2.6. Preparation of 2% Hemolysis Matrix

According to the recommendation of the European Bioanalysis Forum [14], the hemolyzed plasma matrix was prepared by the addition of 2% hemolyzed blood to normal plasma (). The process was described in detail as follows.

The 2% hemolysis matrix was prepared as follows: freshly blank whole blood collected from 6 sources was stored at −80°C for at least one hour, then ultrasonicated at room temperature for 30 min, and vortexed for 1 min to fully rupture blood cells to obtain hemolyzed whole blood. Finally, 200 µL of hemolyzed whole blood was placed into 9800 µL nonhemolytic blank plasma and mixed well to obtain a bright red 2% hemolysis matrix. QC samples at three concentration levels of 5-ISMN were obtained by the above 2% hemolysis matrix to investigate hemolysis precision and accuracy.

2.7. Sample Pretreatment

Before homogenization by vortex-mixing, frozen plasma samples were thawed thoroughly at room temperature. All the calibration standard samples, QC samples, and even clinical samples were extracted by the easy and feasible liquid-liquid extraction (LLE) method. The volume of 50 µL plasma was placed into an Eppendorf tube including 200 µL of ethyl acetate and 50 µL of IS working solution (1000 ng/mL 13C6-5-ISMN). This mixture was vortex-mixed in 1 min and then centrifuged for 5 min at 13,000 rpm to extract the target analyte. The supernatant (100 µL) was aspirated and evaporated to become dry with stable nitrogen stream for 10 minutes at room temperature. The residue was reconstituted with 200 µL of mobile phase which was comprised of acetonitrile-2 mM ammonium acetate in water (90 : 10 ).

2.8. Method Validation

The developed method was completely validated in accordance with the US Food and Drug Administration (FDA) guidance for biological method validation [15] and European Medicines Agency Guideline on bioanalytical method validation [16].

2.8.1. Selectivity

Selectivity referred to the chromatograms of at least six individual blank human plasma samples (double blank) to assess endogenous interferences of the plasma matrix based on the corresponding retention time of analyte and IS.

2.8.2. LLOQ and Linearity

Lower limit of quantification (LLOQ) was described as the lowest concentration on the calibration curve and represented the sensitivity of the analytical method. Standard samples with eight different concentrations of 5-ISMN (5.00–1000 ng/mL) constituted a calibration curve, of which linear relationship was accessed by the correlation coefficient (r) and relative standard deviation (RSD) on at least three independent batches.

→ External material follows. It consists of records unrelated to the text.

-- ==== Sys2Proof/Laws/Memory.lean ====
section
/-! SUPPORT. Laws of the operations over DBUF: read after write, the canonical form, and when a read is answered. -/

namespace Sys2Proof.Machine

/-- Read after write: the byte written, and every other byte as before. -/
theorem memGet_memSet (m : Memory) (i : Nat) (v : Byte) (j : Nat) :
    memGet (memSet m i v) j = if j = i then some v else memGet m j := by
  induction m with
  | nil => simp [memSet, memGet, eq_comm]
  | cons c m ih =>
    obtain ⟨a, b⟩ := c
    rcases Nat.lt_trichotomy i a with h | rfl | h
    · rw [memSet, if_pos h]
      by_cases hj : j = i
      · rw [if_pos hj, memGet, if_pos hj.symm]
      · rw [if_neg hj, memGet, if_neg (Ne.symm hj)]
    · rw [memSet, if_neg (Nat.lt_irrefl i), if_pos rfl]
      by_cases hj : j = i
      · rw [if_pos hj, memGet, if_pos hj.symm]
      · rw [if_neg hj, memGet, if_neg (Ne.symm hj), memGet, if_neg (Ne.symm hj)]
    · rw [memSet, if_neg (by omega), if_neg (by omega), memGet, memGet, ih]
      by_cases hj : j = i
      · rw [if_neg (by omega), if_pos hj, if_pos hj]
      · rw [if_neg hj, if_neg hj]

theorem mem_memSet {m : Memory} {i : Nat} {v : Byte} {c : Host.Cell} (h : c ∈ memSet m i v) : c = (i, v) ∨ c ∈ m := by
  induction m with
  | nil => simpa [memSet] using h
  | cons d m ih =>
    unfold memSet at h
    split_ifs at h
    · simpa using h
    · simp only [List.mem_cons] at h ⊢; tauto
    · simp only [List.mem_cons] at h ⊢; tauto

/-- A write keeps the canonical form. -/
theorem wf_memSet {m : Memory} (h : Memory.wf m) (i : Nat) (v : Byte) : Memory.wf (memSet m i v) := by
  induction m with
  | nil => simp [memSet, Memory.wf]
  | cons c m ih =>
    obtain ⟨a, b⟩ := c
    simp only [Memory.wf, List.map_cons, List.pairwise_cons] at h
    unfold memSet
    split_ifs with h1 h2
    · simp only [Memory.wf, List.map_cons, List.pairwise_cons]
      refine ⟨?_, h⟩
      intro x hx
      rcases List.mem_cons.mp hx with rfl | hx
      · exact h1
      · exact h1.trans (h.1 x hx)
    · subst h2
      simpa only [Memory.wf, List.map_cons, List.pairwise_cons] using h
    · simp only [Memory.wf, List.map_cons, List.pairwise_cons]
      refine ⟨?_, ih h.2⟩
      intro x hx
      obtain ⟨c, hc, rfl⟩ := List.mem_map.mp hx
      rcases mem_memSet hc with rfl | hc
      · show a < i; omega
      · exact h.1 _ (List.mem_map_of_mem hc)

theorem within_memSet {m : Memory} {n i : Nat} (h : Memory.within m n) (hi : i < n) (v : Byte) :
    Memory.within (memSet m i v) n := by
  intro c hc
  rcases mem_memSet hc with rfl | hc
  · exact hi
  · exact h c hc

theorem wf_writeBytes {m : Memory} (h : Memory.wf m) (a : Nat) (l : List Byte) : Memory.wf (writeBytes m a l) := by
  induction l generalizing m a with
  | nil => exact h
  | cons b l ih => exact ih (wf_memSet h a b) (a + 1)

theorem within_writeBytes {m : Memory} {n a : Nat} (h : Memory.within m n) {l : List Byte} (ha : a + l.length ≤ n) :
    Memory.within (writeBytes m a l) n := by
  induction l generalizing m a with
  | nil => exact h
  | cons b l ih =>
    simp only [List.length_cons] at ha
    exact ih (within_memSet h (by omega) b) (by omega)

/-- Read after MemWrite: the byte of the list inside the written region, and every other byte as before. -/
theorem memGet_writeBytes (m : Memory) (a : Nat) (l : List Byte) (j : Nat) :
    memGet (writeBytes m a l) j = if a ≤ j ∧ j < a + l.length then l[j - a]? else memGet m j := by
  induction l generalizing m a with
  | nil => simp only [writeBytes, List.length_nil]; rw [if_neg (by omega)]
  | cons b l ih =>
    simp only [writeBytes, ih, memGet_memSet, List.length_cons]
    by_cases h : j = a
    · subst h; simp
    · by_cases h2 : a + 1 ≤ j ∧ j < a + 1 + l.length
      · rw [if_pos h2, if_pos (by omega), show j - a = (j - (a + 1)) + 1 by omega]; simp
      · rw [if_neg h2, if_neg h, if_neg (by omega)]

theorem memGet_writeBlock (m : Memory) (a : Nat) (s : Block) (j : Nat) :
    memGet (writeBlock m a s) j = if a ≤ j ∧ j < a + 16 then some (blockByte s (j - a)) else memGet m j := by
  rw [writeBlock, memGet_writeBytes, blockBytes_length]
  by_cases h : a ≤ j ∧ j < a + 16
  · rw [if_pos h, if_pos h, blockBytes_getElem? s (by omega)]
  · rw [if_neg h, if_neg h]

theorem wf_writeBlock {m : Memory} (h : Memory.wf m) (a : Nat) (s : Block) : Memory.wf (writeBlock m a s) :=
  wf_writeBytes h a _

theorem within_writeBlock {m : Memory} {n a : Nat} (h : Memory.within m n) (ha : a + 16 ≤ n) (s : Block) :
    Memory.within (writeBlock m a s) n :=
  within_writeBytes h (by simpa using ha)

/-- The window's word write, byte by byte (20_memory.md R57). -/
theorem memGet_writeQuad (m : Memory) (a : Nat) (q : Quad) (j : Nat) :
    memGet (writeQuad m a q) j = if a ≤ j ∧ j < a + 4 then some (quadByte q (j - a)) else memGet m j := by
  simp only [writeQuad, memGet_writeBytes, List.length_cons, List.length_nil]
  split_ifs with h1
  · obtain h | h | h | h : j - a = 0 ∨ j - a = 1 ∨ j - a = 2 ∨ j - a = 3 := by omega
    all_goals rw [h]; rfl
  · rfl

theorem memFetch_eq_ok {m : Memory} {i : Nat} {b : Byte} : memFetch m i = .ok b ↔ memGet m i = some b := by
  unfold memFetch
  cases memGet m i <;> simp

theorem memFetch_eq_error {m : Memory} {i : Nat} {f : Fault} :
    memFetch m i = .error f ↔ memGet m i = none ∧ f = .dbufUnwritten i := by
  unfold memFetch
  cases memGet m i <;> simp [eq_comm]

/-- When a sequence of two reads is answered. -/
theorem except_bind_eq_ok {ε α β : Type} {x : Except ε α} {g : α → Except ε β} {b : β} :
    x.bind g = .ok b ↔ ∃ a, x = .ok a ∧ g a = .ok b := by
  cases x <;> simp [Except.bind]

theorem except_bind_eq_error {ε α β : Type} {x : Except ε α} {g : α → Except ε β} {e : ε} :
    x.bind g = .error e ↔ x = .error e ∨ ∃ a, x = .ok a ∧ g a = .error e := by
  cases x <;> simp [Except.bind]

theorem except_map_eq_ok {ε α β : Type} {x : Except ε α} {g : α → β} {b : β} :
    x.map g = .ok b ↔ ∃ a, x = .ok a ∧ g a = b := by
  cases x <;> simp [Except.map]

theorem except_map_eq_error {ε α β : Type} {x : Except ε α} {g : α → β} {e : ε} :
    x.map g = .error e ↔ x = .error e := by
  cases x <;> simp [Except.map]

theorem readQuad_eq_ok {m : Memory} {a : Nat} {q : Quad} :
    readQuad m a = .ok q ↔
      memGet m a = some q.t0 ∧ memGet m (a + 1) = some q.t1 ∧ memGet m (a + 2) = some q.t2 ∧
        memGet m (a + 3) = some q.t3 := by
  obtain ⟨t0, t1, t2, t3⟩ := q
  simp only [readQuad, except_bind_eq_ok, memFetch_eq_ok, Except.ok.injEq, Quad.mk.injEq]
  constructor
  · rintro ⟨_, h0, _, h1, _, h2, _, h3, rfl, rfl, rfl, rfl⟩; exact ⟨h0, h1, h2, h3⟩
  · rintro ⟨h0, h1, h2, h3⟩; exact ⟨_, h0, _, h1, _, h2, _, h3, rfl, rfl, rfl, rfl⟩

theorem readQuad_eq_error {m : Memory} {a : Nat} {f : Fault} (h : readQuad m a = .error f) :
    ∃ j < 4, f = .dbufUnwritten (a + j) ∧ memGet m (a + j) = none := by
  simp only [readQuad, except_bind_eq_error, memFetch_eq_error, reduceCtorEq, and_false, exists_false, or_false] at h
  rcases h with ⟨h, rfl⟩ | ⟨_, _, ⟨h, rfl⟩ | ⟨_, _, ⟨h, rfl⟩ | ⟨_, _, h, rfl⟩⟩⟩
  · exact ⟨0, by decide, rfl, h⟩
  · exact ⟨1, by decide, rfl, h⟩
  · exact ⟨2, by decide, rfl, h⟩
  · exact ⟨3, by decide, rfl, h⟩

/-- MemRead of a block is answered exactly when all its bytes are written, and then with those bytes. -/
theorem readBlock_eq_ok {m : Memory} {a : Nat} {s : Block} :
    readBlock m a = .ok s ↔ ∀ j < 16, memGet m (a + j) = some (blockByte s j) := by
  obtain ⟨c0, c1, c2, c3⟩ := s
  simp only [readBlock, except_bind_eq_ok, readQuad_eq_ok, Except.ok.injEq, Block.mk.injEq]
  constructor
  · rintro ⟨_, ⟨h0, h1, h2, h3⟩, _, ⟨h4, h5, h6, h7⟩, _, ⟨h8, h9, h10, h11⟩, _, ⟨h12, h13, h14, h15⟩, rfl, rfl, rfl, rfl⟩
    intro j hj
    interval_cases j <;> assumption
  · intro h
    refine ⟨c0, ⟨h 0 ?_, h 1 ?_, h 2 ?_, h 3 ?_⟩, c1, ⟨h 4 ?_, h 5 ?_, h 6 ?_, h 7 ?_⟩, c2,
      ⟨h 8 ?_, h 9 ?_, h 10 ?_, h 11 ?_⟩, c3, ⟨h 12 ?_, h 13 ?_, h 14 ?_, h 15 ?_⟩, rfl, rfl, rfl, rfl⟩ <;> decide

theorem readBlock_eq_error {m : Memory} {a : Nat} {f : Fault} (h : readBlock m a = .error f) :
    ∃ j < 16, f = .dbufUnwritten (a + j) ∧ memGet m (a + j) = none := by
  simp only [readBlock, except_bind_eq_error, reduceCtorEq, and_false, exists_false, or_false] at h
  rcases h with h | ⟨_, _, h | ⟨_, _, h | ⟨_, _, h⟩⟩⟩ <;> obtain ⟨j, hj, rfl, hn⟩ := readQuad_eq_error h
  · exact ⟨j, by omega, rfl, hn⟩
  · exact ⟨4 + j, by omega, by rw [Nat.add_assoc], by rwa [← Nat.add_assoc]⟩
  · exact ⟨8 + j, by omega, by rw [Nat.add_assoc], by rwa [← Nat.add_assoc]⟩
  · exact ⟨12 + j, by omega, by rw [Nat.add_assoc], by rwa [← Nat.add_assoc]⟩

theorem memGet_none_of_lt {m : Memory} {i : Nat} (h : ∀ c ∈ m, i < c.1) : memGet m i = none := by
  induction m with
  | nil => rfl
  | cons c m ih =>
    have := h c (by simp)
    rw [memGet, if_neg (by omega)]
    exact ih fun d hd => h d (by simp [hd])

/-- Equal memories are equal data: two memories in canonical form that read the same are the same list. -/
theorem memory_ext {m m' : Memory} (hm : Memory.wf m) (hm' : Memory.wf m') (h : ∀ i, memGet m i = memGet m' i) :
    m = m' := by
  induction m generalizing m' with
  | nil =>
    cases m' with
    | nil => rfl
    | cons c m' => have := h c.1; simp [memGet] at this
  | cons c m ih =>
    cases m' with
    | nil => have := h c.1; simp [memGet] at this
    | cons c' m' =>
      obtain ⟨a, b⟩ := c
      obtain ⟨a', b'⟩ := c'
      simp only [Memory.wf, List.map_cons, List.pairwise_cons] at hm hm'
      have rising : ∀ d ∈ m, a < d.1 := fun d hd => hm.1 d.1 (List.mem_map_of_mem hd)
      have rising' : ∀ d ∈ m', a' < d.1 := fun d hd => hm'.1 d.1 (List.mem_map_of_mem hd)
      have ha : a = a' := by
        by_contra hne
        rcases Nat.lt_or_gt_of_ne hne with hlt | hgt
        · have := h a
          rw [memGet, if_pos rfl, memGet, if_neg (by omega),
            memGet_none_of_lt fun d hd => hlt.trans (rising' d hd)] at this
          exact absurd this (by simp)
        · have := h a'
          rw [memGet, if_neg (by omega), memGet_none_of_lt fun d hd => hgt.trans (rising d hd), memGet, if_pos rfl] at this
          exact absurd this (by simp)
      subst ha
      have hb : b = b' := by have := h a; simpa [memGet] using this
      subst hb
      rw [ih hm.2 hm'.2 fun i => ?_]
      by_cases hi : i = a
      · subst hi
        rw [memGet_none_of_lt rising, memGet_none_of_lt rising']
      · have := h i
        rwa [memGet, if_neg (Ne.symm hi), memGet, if_neg (Ne.symm hi)] at this

/-- DBUF is in canonical form right after reset. -/
theorem wf_reset : Memory.wf State.reset.dbuf := List.Pairwise.nil

theorem wf_writeQuad {m : Memory} (h : Memory.wf m) (a : Nat) (q : Quad) : Memory.wf (writeQuad m a q) :=
  wf_writeBytes h a _

theorem wf_cbcPad {m : Memory} (h : Memory.wf m) (len : Nat) : Memory.wf (cbcPad len m) := wf_writeBytes h _ _

theorem wf_macPad {m : Memory} (h : Memory.wf m) (len : Nat) : Memory.wf (macPad len m) := wf_writeBytes h _ _

end Sys2Proof.Machine
end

2.8.3. Precision and Accuracy

Precision and accuracy on three consecutive batches completed in no less than two days were evaluated by 6 replicates at concentration level of LLOQ, LQC (low control sample), MQC (medium control sample), and HQC (high control sample) (5.00, 8.00, 80.0, and 800 ng/mL). At interbatch and intrabatch accuracy, no less than 75% of the back-calculated concentration must be in the range of 85–115% of its nominal concentration (80–120% at LLOQ).

2.8.4. Extraction Recovery and Matrix Effect

The extraction recovery and matrix effect were evaluated by comparing the average peak areas of analyte and IS between LQC, MQC, and HQC (8.00, 80.0, and 800 ng/mL) quality control sample groups (plasma matrixes from 6 different individuals): group A (QC), extracted QC samples; group B (MQ), extracted blank matrix spiked with the corresponding concentrations of analyte and IS solutions; and group C (SQ), pure solution at equivalent concentrations as group A. Extraction recovery was calculated by QC/MQ. The absolute matrix effect was assessed by the matrix factor, which was calculated by MQ/SQ. Then, IS-normalized matrix effect was further calculated by the ratio of matrix factors between analyte and IS.

2.8.5. Carryover

Carryover was at least evaluated by injecting a pretreated blank plasma sample after injecting the ULOQ sample of the first calibration curve in each analysis batch.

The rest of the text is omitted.